Is there a one line command to make chmod interactive?

I am looking for something like:

ls | ask_yes_no_for_each_file | chmod +x the_files_approved

Or similar syntax.

Also could work on other commands that you want individual confirmation for.


This does what you are looking for:

find . -maxdepth 1 -type f -print0 | xargs -L1 -p0 chmod +x

This uses find rather than ls because, generally, parsing ls output is unreliable. This form, using find, however, will work with filenames even if they contain newlines or other difficult characters.

Explanation

  • find . -maxdepth 1 -type f -print0

    This selects the files. This can be customized using any of find's many options. The option print0 tells find to print the file names in a null-separated list. This is the only reliable to transmit lists of file names.

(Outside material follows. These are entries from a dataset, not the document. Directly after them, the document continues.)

-- ==== Sys2Proof/Laws/State.lean ====
section
/-! SUPPORT. What each update of the state leaves alone: one lemma for each field and update, by rfl. -/

namespace Sys2Proof.Machine

@[simp] theorem modT_now (s : State) (t : Tid) (f : Thread → Thread) : (modT s t f).now = s.now := rfl
@[simp] theorem modT_ns (s : State) (t : Tid) (f : Thread → Thread) : (modT s t f).ns = s.ns := rfl
@[simp] theorem modT_clkMhz (s : State) (t : Tid) (f : Thread → Thread) : (modT s t f).clkMhz = s.clkMhz := rfl
@[simp] theorem modT_powered (s : State) (t : Tid) (f : Thread → Thread) : (modT s t f).powered = s.powered := rfl
@[simp] theorem modT_freeCtr (s : State) (t : Tid) (f : Thread → Thread) : (modT s t f).freeCtr = s.freeCtr := rfl
@[simp] theorem modT_unit_ (s : State) (t : Tid) (f : Thread → Thread) : (modT s t f).unit_ = s.unit_ := rfl
@[simp] theorem modT_agenda (s : State) (t : Tid) (f : Thread → Thread) : (modT s t f).agenda = s.agenda := rfl
@[simp] theorem modT_ids (s : State) (t : Tid) (f : Thread → Thread) : (modT s t f).ids = s.ids := rfl
@[simp] theorem modT_cur (s : State) (t : Tid) (f : Thread → Thread) : (modT s t f).cur = s.cur := rfl
@[simp] theorem modT_groups (s : State) (t : Tid) (f : Thread → Thread) : (modT s t f).groups = s.groups := rfl
@[simp] theorem modT_warps (s : State) (t : Tid) (f : Thread → Thread) : (modT s t f).warps = s.warps := rfl
@[simp] theorem modT_wgs (s : State) (t : Tid) (f : Thread → Thread) : (modT s t f).wgs = s.wgs := rfl
@[simp] theorem modT_gangs (s : State) (t : Tid) (f : Thread → Thread) : (modT s t f).gangs = s.gangs := rfl
@[simp] theorem modT_launches (s : State) (t : Tid) (f : Thread → Thread) : (modT s t f).launches = s.launches := rfl
@[simp] theorem modT_regions (s : State) (t : Tid) (f : Thread → Thread) : (modT s t f).regions = s.regions := rfl
@[simp] theorem modT_contexts (s : State) (t : Tid) (f : Thread → Thread) : (modT s t f).contexts = s.contexts := rfl
@[simp] theorem modT_keys (s : State) (t : Tid) (f : Thread → Thread) : (modT s t f).keys = s.keys := rfl
@[simp] theorem modT_cores (s : State) (t : Tid) (f : Thread → Thread) : (modT s t f).cores = s.cores := rfl
@[simp] theorem modT_mem (s : State) (t : Tid) (f : Thread → Thread) : (modT s t f).mem = s.mem := rfl
@[simp] theorem modT_blocks (s : State) (t : Tid) (f : Thread → Thread) : (modT s t f).blocks = s.blocks := rfl
@[simp] theorem modT_dirty (s : State) (t : Tid) (f : Thread → Thread) : (modT s t f).dirty = s.dirty := rfl
@[simp] theorem modT_l1 (s : State) (t : Tid) (f : Thread → Thread) : (modT s t f).l1 = s.l1 := rfl
@[simp] theorem modT_tlb (s : State) (t : Tid) (f : Thread → Thread) : (modT s t f).tlb = s.tlb := rfl
@[simp] theorem modT_icache (s : State) (t : Tid) (f : Thread → Thread) : (modT s t f).icache = s.icache := rfl
@[simp] theorem modT_clb (s : State) (t : Tid) (f : Thread → Thread) : (modT s t f).clb = s.clb := rfl
@[simp] theorem modT_loads (s : State) (t : Tid) (f : Thread → Thread) : (modT s t f).loads = s.loads := rfl
@[simp] theorem modT_stores (s : State) (t : Tid) (f : Thread → Thread) : (modT s t f).stores = s.stores := rfl
@[simp] theorem modT_sideLog (s : State) (t : Tid) (f : Thread → Thread) : (modT s t f).sideLog = s.sideLog := rfl
@[simp] theorem modT_faults (s : State) (t : Tid) (f : Thread → Thread) : (modT s t f).faults = s.faults := rfl
@[simp] theorem modT_monitors (s : State) (t : Tid) (f : Thread → Thread) : (modT s t f).monitors = s.monitors := rfl
@[simp] theorem modT_engines (s : State) (t : Tid) (f : Thread → Thread) : (modT s t f).engines = s.engines := rfl
@[simp] theorem modT_streams (s : State) (t : Tid) (f : Thread → Thread) : (modT s t f).streams = s.streams := rfl
@[simp] theorem modT_claims (s : State) (t : Tid) (f : Thread → Thread) : (modT s t f).claims = s.claims := rfl
@[simp] theorem modT_compare (s : State) (t : Tid) (f : Thread → Thread) : (modT s t f).compare = s.compare := rfl
@[simp] theorem modT_values (s : State) (t : Tid) (f : Thread → Thread) : (modT s t f).values = s.values := rfl
@[simp] theorem modT_races (s : State) (t : Tid) (f : Thread → Thread) : (modT s t f).races = s.races := rfl
@[simp] theorem modT_syncs (s : State) (t : Tid) (f : Thread → Thread) : (modT s t f).syncs = s.syncs := rfl
@[simp] theorem modT_fenceVc (s : State) (t : Tid) (f : Thread → Thread) : (modT s t f).fenceVc = s.fenceVc := rfl
@[simp] theorem modT_bwords (s : State) (t : Tid) (f : Thread → Thread) : (modT s t f).bwords = s.bwords := rfl
@[simp] theorem modT_bupdates (s : State) (t : Tid) (f : Thread → Thread) : (modT s t f).bupdates = s.bupdates := rfl
@[simp] theorem modT_watchers (s : State) (t : Tid) (f : Thread → Thread) : (modT s t f).watchers = s.watchers := rfl
@[simp] theorem modT_queues (s : State) (t : Tid) (f : Thread → Thread) : (modT s t f).queues = s.queues := rfl
@[simp] theorem modT_links (s : State) (t : Tid) (f : Thread → Thread) : (modT s t f).links = s.links := rfl
@[simp] theorem modT_records (s : State) (t : Tid) (f : Thread → Thread) : (modT s t f).records = s.records := rfl
@[simp] theorem modT_hostReads (s : State) (t : Tid) (f : Thread → Thread) : (modT s t f).hostReads = s.hostReads := rfl
@[simp] theorem modT_fw (s : State) (t : Tid) (f : Thread → Thread) : (modT s t f).fw = s.fw := rfl
@[simp] theorem modT_services (s : State) (t : Tid) (f : Thread → Thread) : (modT s t f).services = s.services := rfl
@[simp] theorem modT_reports (s : State) (t : Tid) (f : Thread → Thread) : (modT s t f).reports = s.reports := rfl
@[simp] theorem modT_ports (s : State) (t : Tid) (f : Thread → Thread) : (modT s t f).ports = s.ports := rfl
@[simp] theorem modT_peerReads (s : State) (t : Tid) (f : Thread → Thread) : (modT s t f).peerReads = s.peerReads := rfl
@[simp] theorem modT_module_ (s : State) (t : Tid) (f : Thread → Thread) : (modT s t f).module_ = s.module_ := rfl
@[simp] theorem modT_domain (s : State) (t : Tid) (f : Thread → Thread) : (modT s t f).domain = s.domain := rfl
@[simp] theorem modT_reserve (s : State) (t : Tid) (f : Thread → Thread) : (modT s t f).reserve = s.reserve := rfl
@[simp] theorem modT_outstanding (s : State) (t : Tid) (f : Thread → Thread) : (modT s t f).outstanding = s.outstanding := rfl
@[simp] theorem modT_granted (s : State) (t : Tid) (f : Thread → Thread) : (modT s t f).granted = s.granted := rfl
@[simp] theorem modT_heatMs (s : State) (t : Tid) (f : Thread → Thread) : (modT s t f).heatMs = s.heatMs := rfl
@[simp] theorem modT_heatSwept (s : State) (t : Tid) (f : Thread → Thread) : (modT s t f).heatSwept = s.heatSwept := rfl
@[simp] theorem modT_memerr (s : State) (t : Tid) (f : Thread → Thread) : (modT s t f).memerr = s.memerr := rfl
@[simp] theorem modT_warm (s : State) (t : Tid) (f : Thread → Thread) : (modT s t f).warm = s.warm := rfl
@[simp] theorem modT_window (s : State) (t : Tid) (f : Thread → Thread) : (modT s t f).window = s.window := rfl

@[simp] theorem modWarp_now (s : State) (c k : Nat) (f : Warp → Warp) : (modWarp s c k f).now = s.now := rfl
@[simp] theorem modWarp_ns (s : State) (c k : Nat) (f : Warp → Warp) : (modWarp s c k f).ns = s.ns := rfl
@[simp] theorem modWarp_clkMhz (s : State) (c k : Nat) (f : Warp → Warp) : (modWarp s c k f).clkMhz = s.clkMhz := rfl
@[simp] theorem modWarp_powered (s : State) (c k : Nat) (f : Warp → Warp) : (modWarp s c k f).powered = s.powered := rfl
@[simp] theorem modWarp_freeCtr (s : State) (c k : Nat) (f : Warp → Warp) : (modWarp s c k f).freeCtr = s.freeCtr := rfl
@[simp] theorem modWarp_unit_ (s : State) (c k : Nat) (f : Warp → Warp) : (modWarp s c k f).unit_ = s.unit_ := rfl
@[simp] theorem modWarp_agenda (s : State) (c k : Nat) (f : Warp → Warp) : (modWarp s c k f).agenda = s.agenda := rfl
@[simp] theorem modWarp_ids (s : State) (c k : Nat) (f : Warp → Warp) : (modWarp s c k f).ids = s.ids := rfl
@[simp] theorem modWarp_cur (s : State) (c k : Nat) (f : Warp → Warp) : (modWarp s c k f).cur = s.cur := rfl
@[simp] theorem modWarp_groups (s : State) (c k : Nat) (f : Warp → Warp) : (modWarp s c k f).groups = s.groups := rfl
@[simp] theorem modWarp_threads (s : State) (c k : Nat) (f : Warp → Warp) : (modWarp s c k f).threads = s.threads := rfl
@[simp] theorem modWarp_wgs (s : State) (c k : Nat) (f : Warp → Warp) : (modWarp s c k f).wgs = s.wgs := rfl
@[simp] theorem modWarp_gangs (s : State) (c k : Nat) (f : Warp → Warp) : (modWarp s c k f).gangs = s.gangs := rfl
@[simp] theorem modWarp_launches (s : State) (c k : Nat) (f : Warp → Warp) : (modWarp s c k f).launches = s.launches := rfl
@[simp] theorem modWarp_regions (s : State) (c k : Nat) (f : Warp → Warp) : (modWarp s c k f).regions = s.regions := rfl
@[simp] theorem modWarp_contexts (s : State) (c k : Nat) (f : Warp → Warp) : (modWarp s c k f).contexts = s.contexts := rfl
@[simp] theorem modWarp_keys (s : State) (c k : Nat) (f : Warp → Warp) : (modWarp s c k f).keys = s.keys := rfl
@[simp] theorem modWarp_cores (s : State) (c k : Nat) (f : Warp → Warp) : (modWarp s c k f).cores = s.cores := rfl
@[simp] theorem modWarp_mem (s : State) (c k : Nat) (f : Warp → Warp) : (modWarp s c k f).mem = s.mem := rfl
@[simp] theorem modWarp_blocks (s : State) (c k : Nat) (f : Warp → Warp) : (modWarp s c k f).blocks = s.blocks := rfl
@[simp] theorem modWarp_dirty (s : State) (c k : Nat) (f : Warp → Warp) : (modWarp s c k f).dirty = s.dirty := rfl
@[simp] theorem modWarp_l1 (s : State) (c k : Nat) (f : Warp → Warp) : (modWarp s c k f).l1 = s.l1 := rfl
@[simp] theorem modWarp_tlb (s : State) (c k : Nat) (f : Warp → Warp) : (modWarp s c k f).tlb = s.tlb := rfl
@[simp] theorem modWarp_icache (s : State) (c k : Nat) (f : Warp → Warp) : (modWarp s c k f).icache = s.icache := rfl
@[simp] theorem modWarp_clb (s : State) (c k : Nat) (f : Warp → Warp) : (modWarp s c k f).clb = s.clb := rfl
@[simp] theorem modWarp_loads (s : State) (c k : Nat) (f : Warp → Warp) : (modWarp s c k f).loads = s.loads := rfl
@[simp] theorem modWarp_stores (s : State) (c k : Nat) (f : Warp → Warp) : (modWarp s c k f).stores = s.stores := rfl
@[simp] theorem modWarp_sideLog (s : State) (c k : Nat) (f : Warp → Warp) : (modWarp s c k f).sideLog = s.sideLog := rfl
@[simp] theorem modWarp_faults (s : State) (c k : Nat) (f : Warp → Warp) : (modWarp s c k f).faults = s.faults := rfl
@[simp] theorem modWarp_monitors (s : State) (c k : Nat) (f : Warp → Warp) : (modWarp s c k f).monitors = s.monitors := rfl
@[simp] theorem modWarp_engines (s : State) (c k : Nat) (f : Warp → Warp) : (modWarp s c k f).engines = s.engines := rfl
@[simp] theorem modWarp_streams (s : State) (c k : Nat) (f : Warp → Warp) : (modWarp s c k f).streams = s.streams := rfl
@[simp] theorem modWarp_claims (s : State) (c k : Nat) (f : Warp → Warp) : (modWarp s c k f).claims = s.claims := rfl
@[simp] theorem modWarp_compare (s : State) (c k : Nat) (f : Warp → Warp) : (modWarp s c k f).compare = s.compare := rfl
@[simp] theorem modWarp_values (s : State) (c k : Nat) (f : Warp → Warp) : (modWarp s c k f).values = s.values := rfl
@[simp] theorem modWarp_races (s : State) (c k : Nat) (f : Warp → Warp) : (modWarp s c k f).races = s.races := rfl
@[simp] theorem modWarp_syncs (s : State) (c k : Nat) (f : Warp → Warp) : (modWarp s c k f).syncs = s.syncs := rfl
@[simp] theorem modWarp_fenceVc (s : State) (c k : Nat) (f : Warp → Warp) : (modWarp s c k f).fenceVc = s.fenceVc := rfl
@[simp] theorem modWarp_bwords (s : State) (c k : Nat) (f : Warp → Warp) : (modWarp s c k f).bwords = s.bwords := rfl
@[simp] theorem modWarp_bupdates (s : State) (c k : Nat) (f : Warp → Warp) : (modWarp s c k f).bupdates = s.bupdates := rfl
@[simp] theorem modWarp_watchers (s : State) (c k : Nat) (f : Warp → Warp) : (modWarp s c k f).watchers = s.watchers := rfl
@[simp] theorem modWarp_queues (s : State) (c k : Nat) (f : Warp → Warp) : (modWarp s c k f).queues = s.queues := rfl
@[simp] theorem modWarp_links (s : State) (c k : Nat) (f : Warp → Warp) : (modWarp s c k f).links = s.links := rfl
@[simp] theorem modWarp_records (s : State) (c k : Nat) (f : Warp → Warp) : (modWarp s c k f).records = s.records := rfl
@[simp] theorem modWarp_hostReads (s : State) (c k : Nat) (f : Warp → Warp) : (modWarp s c k f).hostReads = s.hostReads := rfl
@[simp] theorem modWarp_fw (s : State) (c k : Nat) (f : Warp → Warp) : (modWarp s c k f).fw = s.fw := rfl
@[simp] theorem modWarp_services (s : State) (c k : Nat) (f : Warp → Warp) : (modWarp s c k f).services = s.services := rfl
@[simp] theorem modWarp_reports (s : State) (c k : Nat) (f : Warp → Warp) : (modWarp s c k f).reports = s.reports := rfl
@[simp] theorem modWarp_ports (s : State) (c k : Nat) (f : Warp → Warp) : (modWarp s c k f).ports = s.ports := rfl
@[simp] theorem modWarp_peerReads (s : State) (c k : Nat) (f : Warp → Warp) : (modWarp s c k f).peerReads = s.peerReads := rfl
@[simp] theorem modWarp_module_ (s : State) (c k : Nat) (f : Warp → Warp) : (modWarp s c k f).module_ = s.module_ := rfl
@[simp] theorem modWarp_domain (s : State) (c k : Nat) (f : Warp → Warp) : (modWarp s c k f).domain = s.domain := rfl
@[simp] theorem modWarp_reserve (s : State) (c k : Nat) (f : Warp → Warp) : (modWarp s c k f).reserve = s.reserve := rfl
@[simp] theorem modWarp_outstanding (s : State) (c k : Nat) (f : Warp → Warp) : (modWarp s c k f).outstanding = s.outstanding := rfl
@[simp] theorem modWarp_granted (s : State) (c k : Nat) (f : Warp → Warp) : (modWarp s c k f).granted = s.granted := rfl
@[simp] theorem modWarp_heatMs (s : State) (c k : Nat) (f : Warp → Warp) : (modWarp s c k f).heatMs = s.heatMs := rfl
@[simp] theorem modWarp_heatSwept (s : State) (c k : Nat) (f : Warp → Warp) : (modWarp s c k f).heatSwept = s.heatSwept := rfl
@[simp] theorem modWarp_memerr (s : State) (c k : Nat) (f : Warp → Warp) : (modWarp s c k f).memerr = s.memerr := rfl
@[simp] theorem modWarp_warm (s : State) (c k : Nat) (f : Warp → Warp) : (modWarp s c k f).warm = s.warm := rfl
@[simp] theorem modWarp_window (s : State) (c k : Nat) (f : Warp → Warp) : (modWarp s c k f).window = s.window := rfl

  • xargs -L1 -p0 chmod +x

    This takes the null-separated list of file names generated by find and applies your command to them.

The -L1 option tells xargs to work on only one file name at a time. The -p option tells xargs to prompt for approval before continuing. The -0 option tells xargs to use the null character as the delimiter between file names.

[I was unaware of the -p option to xargs until @kwan pointed it out.]


You can use xargs.

eg:

ls|xargs -I path -p chmod +x path

Option -p: Prompt the user about whether to run each command line and read a line from the terminal. Only run the command line if the response starts with 'y' or 'Y'.